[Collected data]
********

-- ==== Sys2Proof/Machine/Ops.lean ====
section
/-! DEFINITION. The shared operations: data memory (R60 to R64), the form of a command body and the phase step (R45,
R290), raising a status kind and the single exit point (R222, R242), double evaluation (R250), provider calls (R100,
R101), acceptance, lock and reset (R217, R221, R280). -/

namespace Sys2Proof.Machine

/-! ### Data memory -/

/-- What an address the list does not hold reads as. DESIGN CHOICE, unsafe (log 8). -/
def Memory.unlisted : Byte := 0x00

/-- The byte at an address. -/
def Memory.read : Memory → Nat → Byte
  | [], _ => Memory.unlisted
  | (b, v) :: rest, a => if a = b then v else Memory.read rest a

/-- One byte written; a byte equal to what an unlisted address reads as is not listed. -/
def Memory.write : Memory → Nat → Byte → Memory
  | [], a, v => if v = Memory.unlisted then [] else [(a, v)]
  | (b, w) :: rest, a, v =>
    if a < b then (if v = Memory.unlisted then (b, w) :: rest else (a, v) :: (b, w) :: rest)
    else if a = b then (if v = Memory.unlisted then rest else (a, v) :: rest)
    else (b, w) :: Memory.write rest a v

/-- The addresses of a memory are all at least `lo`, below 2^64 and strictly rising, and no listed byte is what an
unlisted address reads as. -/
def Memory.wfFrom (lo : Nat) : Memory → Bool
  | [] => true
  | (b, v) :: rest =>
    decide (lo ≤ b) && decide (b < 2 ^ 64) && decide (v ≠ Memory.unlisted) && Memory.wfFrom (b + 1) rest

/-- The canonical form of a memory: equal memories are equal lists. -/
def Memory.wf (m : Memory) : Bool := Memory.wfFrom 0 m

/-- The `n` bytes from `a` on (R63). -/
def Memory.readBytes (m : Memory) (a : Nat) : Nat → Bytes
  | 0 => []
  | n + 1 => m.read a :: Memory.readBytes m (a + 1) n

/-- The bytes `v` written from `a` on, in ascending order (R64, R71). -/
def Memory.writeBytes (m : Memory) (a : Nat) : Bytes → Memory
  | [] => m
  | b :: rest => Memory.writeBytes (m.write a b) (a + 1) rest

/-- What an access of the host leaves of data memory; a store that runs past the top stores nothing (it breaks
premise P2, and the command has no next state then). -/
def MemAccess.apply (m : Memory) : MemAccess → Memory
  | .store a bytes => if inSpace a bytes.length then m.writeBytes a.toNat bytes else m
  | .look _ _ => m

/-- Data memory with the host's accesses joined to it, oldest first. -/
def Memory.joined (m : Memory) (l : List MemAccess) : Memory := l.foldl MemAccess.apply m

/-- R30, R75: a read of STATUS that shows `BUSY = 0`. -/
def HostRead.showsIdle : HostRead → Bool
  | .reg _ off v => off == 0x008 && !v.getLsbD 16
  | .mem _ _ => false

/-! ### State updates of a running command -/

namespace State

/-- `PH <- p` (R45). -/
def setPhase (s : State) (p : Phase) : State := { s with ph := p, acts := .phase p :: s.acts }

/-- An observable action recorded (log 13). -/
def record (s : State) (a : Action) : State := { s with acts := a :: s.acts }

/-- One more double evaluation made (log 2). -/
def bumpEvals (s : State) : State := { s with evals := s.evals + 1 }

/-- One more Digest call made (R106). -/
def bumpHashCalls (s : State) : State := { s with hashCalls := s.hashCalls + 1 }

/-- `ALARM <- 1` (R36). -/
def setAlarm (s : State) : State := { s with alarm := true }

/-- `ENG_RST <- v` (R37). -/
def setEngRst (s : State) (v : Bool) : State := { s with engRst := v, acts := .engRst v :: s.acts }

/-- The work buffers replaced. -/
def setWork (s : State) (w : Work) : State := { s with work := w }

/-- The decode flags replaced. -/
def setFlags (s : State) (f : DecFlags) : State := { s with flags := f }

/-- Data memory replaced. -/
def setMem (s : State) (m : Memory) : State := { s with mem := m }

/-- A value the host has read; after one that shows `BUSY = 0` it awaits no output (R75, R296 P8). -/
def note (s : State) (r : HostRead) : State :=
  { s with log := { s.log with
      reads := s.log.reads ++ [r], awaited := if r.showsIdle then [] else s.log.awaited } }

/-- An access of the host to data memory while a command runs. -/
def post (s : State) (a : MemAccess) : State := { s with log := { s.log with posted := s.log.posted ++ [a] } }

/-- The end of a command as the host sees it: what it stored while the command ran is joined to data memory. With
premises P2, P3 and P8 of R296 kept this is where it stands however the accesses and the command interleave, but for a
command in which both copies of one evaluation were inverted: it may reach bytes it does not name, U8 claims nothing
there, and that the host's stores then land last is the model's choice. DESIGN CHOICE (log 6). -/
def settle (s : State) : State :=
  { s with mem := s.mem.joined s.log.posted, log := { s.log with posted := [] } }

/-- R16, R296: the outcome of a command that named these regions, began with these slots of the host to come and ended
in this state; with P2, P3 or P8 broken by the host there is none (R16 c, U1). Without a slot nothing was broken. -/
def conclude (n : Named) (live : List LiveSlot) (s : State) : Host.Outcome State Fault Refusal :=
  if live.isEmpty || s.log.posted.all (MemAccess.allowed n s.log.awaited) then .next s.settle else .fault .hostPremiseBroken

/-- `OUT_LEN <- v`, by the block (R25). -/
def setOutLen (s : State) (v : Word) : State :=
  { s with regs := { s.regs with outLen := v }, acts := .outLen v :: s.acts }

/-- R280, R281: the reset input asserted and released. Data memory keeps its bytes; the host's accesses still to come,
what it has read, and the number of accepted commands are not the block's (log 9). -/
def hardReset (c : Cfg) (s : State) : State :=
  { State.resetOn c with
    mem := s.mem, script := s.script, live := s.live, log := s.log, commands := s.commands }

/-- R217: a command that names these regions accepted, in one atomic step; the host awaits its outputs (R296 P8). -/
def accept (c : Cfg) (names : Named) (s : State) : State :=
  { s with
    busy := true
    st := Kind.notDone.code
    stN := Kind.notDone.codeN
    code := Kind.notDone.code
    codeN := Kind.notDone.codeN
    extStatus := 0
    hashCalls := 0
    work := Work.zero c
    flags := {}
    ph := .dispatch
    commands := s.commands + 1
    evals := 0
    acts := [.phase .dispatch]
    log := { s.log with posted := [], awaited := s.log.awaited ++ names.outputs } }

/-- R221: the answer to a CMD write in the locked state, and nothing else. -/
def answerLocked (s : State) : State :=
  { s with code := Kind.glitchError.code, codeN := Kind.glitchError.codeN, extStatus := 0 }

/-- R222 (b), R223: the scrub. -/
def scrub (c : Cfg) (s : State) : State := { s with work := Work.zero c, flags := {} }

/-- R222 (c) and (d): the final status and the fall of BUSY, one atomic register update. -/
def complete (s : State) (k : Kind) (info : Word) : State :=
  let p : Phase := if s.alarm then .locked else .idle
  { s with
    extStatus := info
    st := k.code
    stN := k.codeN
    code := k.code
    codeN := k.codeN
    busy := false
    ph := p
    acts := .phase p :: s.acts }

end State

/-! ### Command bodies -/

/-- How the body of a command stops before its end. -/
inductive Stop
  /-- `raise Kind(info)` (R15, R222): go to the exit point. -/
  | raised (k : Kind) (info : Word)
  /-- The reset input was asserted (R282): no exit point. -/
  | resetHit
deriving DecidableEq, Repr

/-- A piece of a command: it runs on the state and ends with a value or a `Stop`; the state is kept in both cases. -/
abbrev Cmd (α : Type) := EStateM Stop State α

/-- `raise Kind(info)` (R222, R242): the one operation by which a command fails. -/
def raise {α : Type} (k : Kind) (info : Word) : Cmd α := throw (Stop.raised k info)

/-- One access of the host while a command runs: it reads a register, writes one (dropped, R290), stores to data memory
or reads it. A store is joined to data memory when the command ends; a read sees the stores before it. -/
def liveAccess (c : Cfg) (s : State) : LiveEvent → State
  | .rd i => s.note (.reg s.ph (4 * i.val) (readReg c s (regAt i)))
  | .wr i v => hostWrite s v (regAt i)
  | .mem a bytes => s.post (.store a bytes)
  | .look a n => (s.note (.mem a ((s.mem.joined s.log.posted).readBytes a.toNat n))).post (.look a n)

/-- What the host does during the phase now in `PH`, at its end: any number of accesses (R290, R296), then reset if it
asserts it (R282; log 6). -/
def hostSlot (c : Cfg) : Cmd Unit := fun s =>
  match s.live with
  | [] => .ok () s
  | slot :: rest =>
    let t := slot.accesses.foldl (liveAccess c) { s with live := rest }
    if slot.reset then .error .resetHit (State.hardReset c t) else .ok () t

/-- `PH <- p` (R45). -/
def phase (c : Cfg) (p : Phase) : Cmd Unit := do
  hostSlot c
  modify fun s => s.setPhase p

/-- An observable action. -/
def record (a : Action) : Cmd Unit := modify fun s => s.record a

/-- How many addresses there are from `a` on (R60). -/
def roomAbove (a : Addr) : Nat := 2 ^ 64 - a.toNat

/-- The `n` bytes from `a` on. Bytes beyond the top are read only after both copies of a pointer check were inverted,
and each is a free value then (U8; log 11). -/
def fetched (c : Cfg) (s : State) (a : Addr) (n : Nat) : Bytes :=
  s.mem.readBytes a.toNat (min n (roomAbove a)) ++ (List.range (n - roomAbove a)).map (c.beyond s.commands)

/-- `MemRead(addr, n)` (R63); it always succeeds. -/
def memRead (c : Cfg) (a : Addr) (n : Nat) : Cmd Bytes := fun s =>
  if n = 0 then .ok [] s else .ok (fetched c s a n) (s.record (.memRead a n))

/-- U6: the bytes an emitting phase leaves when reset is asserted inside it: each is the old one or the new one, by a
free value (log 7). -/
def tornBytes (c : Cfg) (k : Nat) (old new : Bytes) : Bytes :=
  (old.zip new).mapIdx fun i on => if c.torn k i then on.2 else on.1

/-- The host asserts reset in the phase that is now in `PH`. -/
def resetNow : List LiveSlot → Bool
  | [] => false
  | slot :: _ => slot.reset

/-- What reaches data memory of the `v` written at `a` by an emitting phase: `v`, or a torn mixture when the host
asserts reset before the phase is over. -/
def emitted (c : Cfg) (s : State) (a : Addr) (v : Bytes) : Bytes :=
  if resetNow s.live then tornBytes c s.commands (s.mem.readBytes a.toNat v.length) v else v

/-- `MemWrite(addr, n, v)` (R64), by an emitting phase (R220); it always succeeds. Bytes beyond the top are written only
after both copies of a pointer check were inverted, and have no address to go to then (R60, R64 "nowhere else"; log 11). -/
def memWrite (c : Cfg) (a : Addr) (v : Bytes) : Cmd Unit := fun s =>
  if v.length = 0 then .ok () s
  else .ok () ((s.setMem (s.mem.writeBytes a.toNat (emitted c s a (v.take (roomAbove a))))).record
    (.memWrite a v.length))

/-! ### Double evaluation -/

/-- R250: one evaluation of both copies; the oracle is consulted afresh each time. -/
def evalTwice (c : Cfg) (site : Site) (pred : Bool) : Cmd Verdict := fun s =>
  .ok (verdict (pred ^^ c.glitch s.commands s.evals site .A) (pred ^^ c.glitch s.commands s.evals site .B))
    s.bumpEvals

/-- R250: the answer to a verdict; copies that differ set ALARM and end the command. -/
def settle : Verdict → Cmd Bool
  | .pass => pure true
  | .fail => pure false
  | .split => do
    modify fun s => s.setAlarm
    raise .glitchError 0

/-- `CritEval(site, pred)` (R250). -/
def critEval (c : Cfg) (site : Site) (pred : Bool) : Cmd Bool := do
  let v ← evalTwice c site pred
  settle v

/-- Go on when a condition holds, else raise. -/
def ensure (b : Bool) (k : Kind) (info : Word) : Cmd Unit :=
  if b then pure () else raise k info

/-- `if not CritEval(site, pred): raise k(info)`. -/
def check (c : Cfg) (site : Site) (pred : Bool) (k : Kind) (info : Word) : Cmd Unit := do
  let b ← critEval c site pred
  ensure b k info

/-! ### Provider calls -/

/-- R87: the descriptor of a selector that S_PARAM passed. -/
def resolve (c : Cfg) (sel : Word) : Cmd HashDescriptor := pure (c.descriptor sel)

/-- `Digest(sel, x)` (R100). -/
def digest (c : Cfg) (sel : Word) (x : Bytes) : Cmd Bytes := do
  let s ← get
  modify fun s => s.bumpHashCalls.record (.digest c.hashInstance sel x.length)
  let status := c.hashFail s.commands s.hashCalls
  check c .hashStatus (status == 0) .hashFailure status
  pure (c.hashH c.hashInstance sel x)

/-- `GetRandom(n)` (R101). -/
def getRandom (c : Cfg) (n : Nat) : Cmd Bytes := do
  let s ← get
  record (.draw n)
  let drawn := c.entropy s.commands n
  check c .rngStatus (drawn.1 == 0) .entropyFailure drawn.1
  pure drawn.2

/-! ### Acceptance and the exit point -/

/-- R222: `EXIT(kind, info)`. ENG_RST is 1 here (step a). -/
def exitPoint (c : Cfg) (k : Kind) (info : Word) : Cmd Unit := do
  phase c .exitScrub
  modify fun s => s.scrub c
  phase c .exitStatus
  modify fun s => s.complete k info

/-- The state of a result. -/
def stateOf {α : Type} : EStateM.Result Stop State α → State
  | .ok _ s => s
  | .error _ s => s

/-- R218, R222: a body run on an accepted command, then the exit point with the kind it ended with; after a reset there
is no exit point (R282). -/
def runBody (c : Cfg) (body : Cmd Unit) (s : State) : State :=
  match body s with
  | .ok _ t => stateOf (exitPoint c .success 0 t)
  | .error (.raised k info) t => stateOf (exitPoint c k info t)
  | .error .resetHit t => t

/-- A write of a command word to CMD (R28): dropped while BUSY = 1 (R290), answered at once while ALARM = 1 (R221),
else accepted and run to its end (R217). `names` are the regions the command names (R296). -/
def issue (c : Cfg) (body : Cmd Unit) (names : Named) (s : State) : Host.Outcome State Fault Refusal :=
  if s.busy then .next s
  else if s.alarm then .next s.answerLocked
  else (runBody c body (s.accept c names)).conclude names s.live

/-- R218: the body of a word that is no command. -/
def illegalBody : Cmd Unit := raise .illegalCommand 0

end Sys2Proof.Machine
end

********

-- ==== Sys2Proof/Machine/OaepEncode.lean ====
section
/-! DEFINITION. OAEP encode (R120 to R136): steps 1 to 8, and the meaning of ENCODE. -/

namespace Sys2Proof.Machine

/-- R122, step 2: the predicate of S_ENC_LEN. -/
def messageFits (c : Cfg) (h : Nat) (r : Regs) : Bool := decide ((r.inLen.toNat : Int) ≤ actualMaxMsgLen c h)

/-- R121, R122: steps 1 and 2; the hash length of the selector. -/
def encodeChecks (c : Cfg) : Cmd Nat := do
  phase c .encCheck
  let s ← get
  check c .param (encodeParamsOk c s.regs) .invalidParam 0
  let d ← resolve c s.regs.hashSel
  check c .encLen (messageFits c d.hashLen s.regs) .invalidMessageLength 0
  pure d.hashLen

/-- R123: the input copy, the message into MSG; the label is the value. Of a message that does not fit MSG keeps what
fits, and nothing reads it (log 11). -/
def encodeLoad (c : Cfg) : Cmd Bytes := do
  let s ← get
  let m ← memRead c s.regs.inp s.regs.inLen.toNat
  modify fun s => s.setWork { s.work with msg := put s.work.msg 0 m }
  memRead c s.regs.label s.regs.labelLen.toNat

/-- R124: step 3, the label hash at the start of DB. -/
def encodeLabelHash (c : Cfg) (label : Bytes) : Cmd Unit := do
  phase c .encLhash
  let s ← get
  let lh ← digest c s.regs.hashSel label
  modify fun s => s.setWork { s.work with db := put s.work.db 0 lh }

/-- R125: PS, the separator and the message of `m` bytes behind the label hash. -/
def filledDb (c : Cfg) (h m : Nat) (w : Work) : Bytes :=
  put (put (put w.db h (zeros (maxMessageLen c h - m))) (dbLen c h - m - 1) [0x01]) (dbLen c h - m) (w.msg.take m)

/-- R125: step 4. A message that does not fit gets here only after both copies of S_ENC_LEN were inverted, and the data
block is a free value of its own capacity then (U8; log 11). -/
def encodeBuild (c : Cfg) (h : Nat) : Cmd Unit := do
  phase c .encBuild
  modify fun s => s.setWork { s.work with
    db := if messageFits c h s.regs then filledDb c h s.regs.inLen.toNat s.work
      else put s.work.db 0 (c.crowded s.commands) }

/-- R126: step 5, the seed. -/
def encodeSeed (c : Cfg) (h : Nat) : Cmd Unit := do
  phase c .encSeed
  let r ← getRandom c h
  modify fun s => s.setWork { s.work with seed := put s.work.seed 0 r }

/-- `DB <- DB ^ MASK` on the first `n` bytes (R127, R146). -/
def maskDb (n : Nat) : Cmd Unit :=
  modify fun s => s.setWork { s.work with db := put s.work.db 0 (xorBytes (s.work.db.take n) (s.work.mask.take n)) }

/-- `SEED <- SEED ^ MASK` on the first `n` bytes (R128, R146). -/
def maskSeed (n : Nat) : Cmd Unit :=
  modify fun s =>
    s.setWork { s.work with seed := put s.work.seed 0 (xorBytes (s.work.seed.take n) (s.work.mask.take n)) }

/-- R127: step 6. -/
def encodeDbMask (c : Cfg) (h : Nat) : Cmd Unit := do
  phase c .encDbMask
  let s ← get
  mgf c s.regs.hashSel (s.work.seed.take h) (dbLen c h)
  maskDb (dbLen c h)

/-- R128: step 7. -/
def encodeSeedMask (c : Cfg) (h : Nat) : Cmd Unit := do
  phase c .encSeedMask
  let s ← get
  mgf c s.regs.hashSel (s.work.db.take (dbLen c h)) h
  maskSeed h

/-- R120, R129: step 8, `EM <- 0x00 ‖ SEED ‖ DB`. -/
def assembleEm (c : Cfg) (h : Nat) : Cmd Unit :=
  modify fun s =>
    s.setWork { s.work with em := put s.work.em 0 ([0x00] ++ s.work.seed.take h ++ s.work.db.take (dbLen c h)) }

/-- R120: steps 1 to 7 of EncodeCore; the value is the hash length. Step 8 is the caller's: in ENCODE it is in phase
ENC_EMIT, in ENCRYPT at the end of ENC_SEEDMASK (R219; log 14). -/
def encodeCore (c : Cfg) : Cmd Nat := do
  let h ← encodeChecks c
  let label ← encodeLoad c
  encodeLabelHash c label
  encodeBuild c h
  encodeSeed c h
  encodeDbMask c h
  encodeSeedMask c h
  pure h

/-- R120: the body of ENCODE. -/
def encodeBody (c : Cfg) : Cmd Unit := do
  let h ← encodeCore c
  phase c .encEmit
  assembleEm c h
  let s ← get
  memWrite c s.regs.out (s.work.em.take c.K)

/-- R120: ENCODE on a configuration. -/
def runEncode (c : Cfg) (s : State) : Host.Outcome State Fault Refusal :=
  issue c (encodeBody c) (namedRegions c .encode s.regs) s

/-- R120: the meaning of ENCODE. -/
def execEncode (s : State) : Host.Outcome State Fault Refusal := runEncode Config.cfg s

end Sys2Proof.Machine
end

********

Work instruction: Using the entries above, find all lines with "ensure". Copy them.

Expected output:
def ensure (b : Bool) (k : Kind) (info : Word) : Cmd Unit :=
  ensure b k info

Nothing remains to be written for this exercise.